So I do not have a puppy. However, I do now have applications at the Humane Society and the animal shelter, because there's like, no way to get a dog otherwise. You may think I am kidding, but apparently, getting a shelter dog is wait-listed or something, cue red carpet and bouncers staring at you as you leave longing eye-tracks on a variety of, let me say this now, hideously ugly animals (with good personalities! Sometimes. Sometimes, I'm just confused). And it's not like I'm picky on appearance--I want a.) good with kids and b.) does not try to kill anyone with their sharp, sharp teeth. I mean, seriously speaking, my expectations are low.

I mean, I would prefer an attractive dog, but honestly, personality beats out looks pretty much ten times out of ten. Dad's Luke is a fairly standard looking German shepherd with impeccable manners and a lazy streak and we love him for both of those things. I do not want the Chris Pine of the animal world.

...sorry, I needed a minute to go look at pictures of him in winterlive's LJ. It happens.

Anyway. Saturday we hit two places: at the Humane Society, found a pretty miniature poodle (dislikes kids, restraint issues, beady eyes), a daschund (dislikes humans and possibly air?), a boxer mix (beady eyes, a bad habit of staring at my throat longingly), and a kind of beagleish animal (pretty, under evaluation, gentle eyes, short). Then there was this super charming Great Dane/Pyrennes mix, which totally I could have loved but it was pretty much the equivalent of a pony and it wasn't done growing. I mean, sure, it could be fun to play with and to ride to the rescue of princesses, but um. Yeah. I'm just thinking that in the event of an emergency, I want to be able, in general, to not be dragged behind my dog helplessly. Which with that one? Possibly drag my house as well.

The Animal Shelter was in fact even more bizarre--it's not like one thinks of that as a hotbed of adoption, but honestly, yes, it was. Every dog--every dog I'd identified as a potential was Interest Pending or Adoption.

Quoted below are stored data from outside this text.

@[simp] theorem serve_frame (h : QWord) (flits : List QWord) (s : State) :
    (serve h flits s).pending = s.pending ∧ (serve h flits s).variant = s.variant ∧ (serve h flits s).otp = s.otp ∧
    (serve h flits s).masters.length = s.masters.length ∧
    (serve h flits s).cores.channels.length = s.cores.channels.length ∧
    (serve h flits s).regs.debugLevel = s.regs.debugLevel ∧ (serve h flits s).pins = s.pins ∧
    (serve h flits s).stream = s.stream ∧ (serve h flits s).power = s.power ∧ (serve h flits s).loader = s.loader ∧
    (serve h flits s).conservator = s.conservator ∧ (serve h flits s).egress = s.egress ∧
    (serve h flits s).repair = s.repair ∧ (serve h flits s).shadow = s.shadow ∧ (serve h flits s).inForce = s.inForce ∧
    (serve h flits s).otpRequest = s.otpRequest ∧ (serve h flits s).heldCommands = s.heldCommands ∧
    (serve h flits s).crossReads = s.crossReads := by
  unfold serve
  first | (simp; done) | ((try dsimp only); (repeat' split) <;> first | (simp; done) | simp_all | (repeat' split) <;> simp)

@[simp] theorem request_frame (op : Nat) (h : QWord) (flits : List QWord) (s : State) :
    (request op h flits s).pending = s.pending ∧ (request op h flits s).variant = s.variant ∧
    (request op h flits s).otp = s.otp ∧ (request op h flits s).masters.length = s.masters.length ∧
    (request op h flits s).cores.channels.length = s.cores.channels.length ∧
    (request op h flits s).regs.debugLevel = s.regs.debugLevel ∧ (request op h flits s).pins = s.pins ∧
    (request op h flits s).stream = s.stream ∧ (request op h flits s).power = s.power ∧
    (request op h flits s).loader = s.loader ∧ (request op h flits s).conservator = s.conservator ∧
    (request op h flits s).egress = s.egress ∧ (request op h flits s).repair = s.repair ∧
    (request op h flits s).shadow = s.shadow ∧ (request op h flits s).inForce = s.inForce ∧
    (request op h flits s).otpRequest = s.otpRequest ∧ (request op h flits s).heldCommands = s.heldCommands ∧
    (request op h flits s).crossReads = s.crossReads := by
  unfold request
  first | (simp; done) | ((try dsimp only); (repeat' split) <;> first | (simp; done) | simp_all | (repeat' split) <;> simp)

@[simp] theorem abortRead_frame (h : QWord) (r : NocRequest) (s : State) :
    (abortRead h r s).pending = s.pending ∧ (abortRead h r s).variant = s.variant ∧ (abortRead h r s).otp = s.otp ∧
    (abortRead h r s).masters.length = s.masters.length ∧
    (abortRead h r s).cores.channels.length = s.cores.channels.length ∧
    (abortRead h r s).regs.debugLevel = s.regs.debugLevel ∧ (abortRead h r s).store.cs = s.store.cs ∧
    (abortRead h r s).store.csDev = s.store.csDev ∧ (abortRead h r s).store.granules = s.store.granules ∧
    (abortRead h r s).pins = s.pins ∧ (abortRead h r s).stream = s.stream ∧ (abortRead h r s).power = s.power ∧
    (abortRead h r s).loader = s.loader ∧ (abortRead h r s).conservator = s.conservator ∧
    (abortRead h r s).egress = s.egress ∧ (abortRead h r s).repair = s.repair ∧ (abortRead h r s).shadow = s.shadow ∧
    (abortRead h r s).inForce = s.inForce ∧ (abortRead h r s).otpRequest = s.otpRequest ∧
    (abortRead h r s).heldCommands = s.heldCommands ∧ (abortRead h r s).crossReads = s.crossReads := by
  unfold abortRead
  first | (simp; done) | ((try dsimp only); (repeat' split) <;> first | (simp; done) | simp_all | (repeat' split) <;> simp)

@[simp] theorem takeCompletion_frame (h : QWord) (s : State) :
    (takeCompletion h s).pending = s.pending ∧ (takeCompletion h s).variant = s.variant ∧ (takeCompletion h s).otp = s.otp ∧
    (takeCompletion h s).masters.length = s.masters.length ∧
    (takeCompletion h s).cores.channels.length = s.cores.channels.length ∧
    (takeCompletion h s).regs.debugLevel = s.regs.debugLevel ∧ (takeCompletion h s).store.cs = s.store.cs ∧
    (takeCompletion h s).store.csDev = s.store.csDev ∧ (takeCompletion h s).store.granules = s.store.granules ∧
    (takeCompletion h s).pins = s.pins ∧ (takeCompletion h s).stream = s.stream ∧ (takeCompletion h s).power = s.power ∧
    (takeCompletion h s).loader = s.loader ∧ (takeCompletion h s).conservator = s.conservator ∧
    (takeCompletion h s).egress = s.egress ∧ (takeCompletion h s).repair = s.repair ∧
    (takeCompletion h s).shadow = s.shadow ∧ (takeCompletion h s).inForce = s.inForce ∧
    (takeCompletion h s).otpRequest = s.otpRequest ∧ (takeCompletion h s).heldCommands = s.heldCommands ∧
    (takeCompletion h s).crossReads = s.crossReads := by
  unfold takeCompletion
  first | (simp; done) | ((try dsimp only); (repeat' split) <;> first | (simp; done) | simp_all | (repeat' split) <;> simp)

@[simp] theorem switchRoutes_frame (entries : List (Nat × Word)) (s : State) :
    (switchRoutes entries s).pending = s.pending ∧ (switchRoutes entries s).variant = s.variant ∧
    (switchRoutes entries s).otp = s.otp ∧ (switchRoutes entries s).masters.length = s.masters.length ∧
    (switchRoutes entries s).cores.channels.length = s.cores.channels.length ∧
    (switchRoutes entries s).regs.debugLevel = s.regs.debugLevel ∧ (switchRoutes entries s).store.cs = s.store.cs ∧
    (switchRoutes entries s).store.csDev = s.store.csDev ∧ (switchRoutes entries s).store.granules = s.store.granules ∧
    (switchRoutes entries s).pins = s.pins ∧ (switchRoutes entries s).stream = s.stream ∧
    (switchRoutes entries s).power = s.power ∧ (switchRoutes entries s).loader = s.loader ∧
    (switchRoutes entries s).conservator = s.conservator ∧ (switchRoutes entries s).egress = s.egress ∧
    (switchRoutes entries s).repair = s.repair ∧ (switchRoutes entries s).shadow = s.shadow ∧
    (switchRoutes entries s).inForce = s.inForce ∧ (switchRoutes entries s).otpRequest = s.otpRequest ∧
    (switchRoutes entries s).heldCommands = s.heldCommands ∧ (switchRoutes entries s).crossReads = s.crossReads := by
  unfold switchRoutes
  first | (simp; done) | ((try dsimp only); (repeat' split) <;> first | (simp; done) | simp_all | (repeat' split) <;> simp)

@[simp] theorem copyBank_frame (b : Nat) (s : State) :
    (copyBank b s).pending = s.pending ∧ (copyBank b s).variant = s.variant ∧ (copyBank b s).otp = s.otp ∧
    (copyBank b s).masters.length = s.masters.length ∧ (copyBank b s).cores.channels.length = s.cores.channels.length ∧
    (copyBank b s).regs.debugLevel = s.regs.debugLevel ∧ (copyBank b s).pins = s.pins ∧ (copyBank b s).stream = s.stream ∧
    (copyBank b s).power = s.power ∧ (copyBank b s).loader = s.loader ∧ (copyBank b s).conservator = s.conservator ∧
    (copyBank b s).egress = s.egress ∧ (copyBank b s).repair = s.repair ∧ (copyBank b s).shadow = s.shadow ∧
    (copyBank b s).inForce = s.inForce ∧ (copyBank b s).otpRequest = s.otpRequest ∧
    (copyBank b s).heldCommands = s.heldCommands ∧ (copyBank b s).crossReads = s.crossReads := by
  unfold copyBank
  first | (simp; done) | ((try dsimp only); (repeat' split) <;> first | (simp; done) | simp_all | (repeat' split) <;> simp)

@[simp] theorem reportField_frame (code : Nat) (s : State) :
    (reportField code s).pending = s.pending ∧ (reportField code s).variant = s.variant ∧ (reportField code s).otp = s.otp ∧
    (reportField code s).masters.length = s.masters.length ∧
    (reportField code s).cores.channels.length = s.cores.channels.length ∧
    (reportField code s).regs.debugLevel = s.regs.debugLevel ∧ (reportField code s).store.cs = s.store.cs ∧
    (reportField code s).store.csDev = s.store.csDev ∧ (reportField code s).store.granules = s.store.granules ∧
    (reportField code s).pins = s.pins ∧ (reportField code s).stream = s.stream ∧ (reportField code s).power = s.power ∧
    (reportField code s).loader = s.loader ∧ (reportField code s).conservator = s.conservator ∧
    (reportField code s).egress = s.egress ∧ (reportField code s).repair = s.repair ∧
    (reportField code s).shadow = s.shadow ∧ (reportField code s).inForce = s.inForce ∧
    (reportField code s).otpRequest = s.otpRequest ∧ (reportField code s).heldCommands = s.heldCommands ∧
    (reportField code s).crossReads = s.crossReads := by
  unfold reportField
  first | (simp; done) | ((try dsimp only); (repeat' split) <;> first | (simp; done) | simp_all | (repeat' split) <;> simp)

There was a very nice looking golden-eyed Shar-Pei mix that was medium-large and kind of bony (needs feeding and laziness, which we could provide!), but he kept staring at my mother in this way none of us were sure was friendly, and also, they weren't entirely convinced on temperament with kids. I cannot remember the mix, but the second parent's general temperament was recommended for older kids, so sadly, no.

Found: five Labrador retriever puppies (OMG CUTE!) but disturbingly large for their reputed age with that frightening paw circumference that implies Pony Sized Dog; four pit-bull/poodle combos (you really don't see that one coming), and some other random mixes. But I'm totally not kidding; every dog I even felt a vague attraction to was already spoken for. And basically, the only ones I didn't were a.) some really really sullen pitt bull mixes (I mean, like, I am looking at them for family-adoption purposes and I could actually feel their scorn) and the pit/poodle, which on one hand, maybe, but on another, poodles are not usually super small child friendly and I don't know what kind of pitt the other parent was, and also, they were cute, but holy god the shedding. The shedding.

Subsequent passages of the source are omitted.